Natural language processing model for African languages


by
17 November 2021



share this:

africa
Researchers have developed an AI model to help computers work more efficiently with a wider variety of languages.

African languages have received relatively little attention from computer scientists, so few natural language processing capabilities have been available to large swaths of the continent. A new language model, developed by researchers at the University of Waterloo’s David R. Cheriton School of Computer Science, begins to fill that gap by enabling computers to analyze text in African languages for many useful tasks.

The new neural network model, which the researchers have dubbed AfriBERTa, uses deep-learning techniques to achieve state-of-the-art results for low-resource languages.

The neural network language model works specifically with 11 African languages, such as Amharic, Hausa, and Swahili, spoken collectively by more than 400 million people. It achieves competitive output quality despite learning from just one gigabyte of text, while other models require thousands of times more data.

“Pretrained language models have transformed the way computers process and analyze textual data for tasks ranging from machine translation to question answering,” said Kelechi Ogueji, a master’s student in computer science at Waterloo. “Sadly, African languages have received little attention from the research community.”

“One of the challenges is that neural networks are bewilderingly text- and computer-intensive to build. And unlike English, which has enormous quantities of available text, most of the 7,000 or so languages spoken worldwide can be characterized as low-resource, in that there is a lack of data available to feed data-hungry neural networks.”

Most of these models work using a technique known as pretraining. To accomplish this, the researcher presents the model with text where some of the words have been covered up or masked. The model then has to guess the masked words. By repeating this process, many billions of times, the model learns the statistical associations between words.
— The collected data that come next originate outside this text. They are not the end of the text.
theorem word_of_decodeBus {b0 b1 : Byte} {i : Instr} (h : decodeBus b0 b1 = .ok i) :
    Word .busPkt [b0, b1] i := by
  unfold decodeBus at h
  split at h
  next => cases h
  next range =>
    cases h
    exact .packet b1 (Bool.eq_false_of_not_eq_true range)

/-- What decodes is a word of the operation it decodes to. -/
theorem word_of_decode {f : OpFormat} {bytes : List Byte} {i : Instr} (h : decode f bytes = .ok i) :
    Word f bytes i := by
  unfold decode at h
  split at h
  next b => exact word_of_decodeQhist h
  next b =>
    obtain ⟨c, rfl, rfl⟩ := eq_of_decodeWildcard h
    exact .stepUp c
  next b =>
    obtain ⟨c, rfl, rfl⟩ := eq_of_decodeWildcard h
    exact .stepDown c
  next b => exact word_of_decodeStrobe h
  next b => exact word_of_decodePhase h
  next b0 b1 => exact word_of_decodeBus h
  next b =>
    cases h
    exact .shiftByte b
  next => cases h

/-! #### The encoder writes the word of each well-formed operation -/

theorem encode_qdRow : ∀ row ∈ qdRows,
    encode row.2 = (.qhist, [row.1.setWidth 8]) ∧ WellFormed row.2 = true := by decide

theorem encode_phaseRow : ∀ row ∈ phaseRows,
    encode row.2 = (.phase, [row.1.setWidth 8]) ∧ WellFormed row.2 = true := by decide

theorem Word.encode_eq_and_wellFormed {f : OpFormat} {bytes : List Byte} {i : Instr} (h : Word f bytes i) :
    encode i = (f, bytes) ∧ WellFormed i = true := by
  cases h with
  | table row => exact encode_qdRow _ row
  | phase row => exact encode_phaseRow _ row
  | packet b1 range => exact ⟨rfl, by rw [WellFormed, range]; rfl⟩
  | _ => exact ⟨rfl, rfl⟩

theorem exists_word_of_qdRow {i : Instr} (h : ∃ c, (c, i) ∈ qdRows) : ∃ f bytes, Word f bytes i := by
  obtain ⟨c, row⟩ := h
  exact ⟨_, _, .table row⟩

/-- Every well-formed operation has a word; the form check matters to the bus packet only. -/
theorem exists_word {i : Instr} (wf : WellFormed i = true) : ∃ f bytes, Word f bytes i := by
  cases i with
  | qstepUp c => exact ⟨_, _, .stepUp c⟩
  | qstepDown c => exact ⟨_, _, .stepDown c⟩
  | tick => exact ⟨_, _, .strobe⟩
  | slWait => exact ⟨_, _, .phase (p := .wait) (by decide)⟩
  | slScan => exact ⟨_, _, .phase (p := .scan) (by decide)⟩
  | slDiv => exact ⟨_, _, .phase (p := .div) (by decide)⟩
  | slEval => exact ⟨_, _, .phase (p := .eval) (by decide)⟩
  | slBus => exact ⟨_, _, .phase (p := .bus) (by decide)⟩
  | slShift => exact ⟨_, _, .phase (p := .shift) (by decide)⟩
  | bus b0 b1 => exact ⟨_, _, .packet b1 ((Bool.not_eq_true' _).mp wf)⟩
  | shift b => exact ⟨_, _, .shiftByte b⟩
  | _ => exact exists_word_of_qdRow (by simp [qdRows])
“Being able to pretrain models that are just as accurate for certain downstream tasks, but using vastly smaller amounts of data has many advantages,” said Jimmy Lin, the Cheriton Chair in Computer Science and Ogueji’s advisor. “Needing less data to train the language model means that less computation is required and consequently lower carbon emissions associated with operating massive data centres. Smaller datasets also make data curation more practical, which is one approach to reduce the biases present in the models.”

“This work takes a small but important step to bringing natural language processing capabilities to more than 1.3 billion people on the African continent.”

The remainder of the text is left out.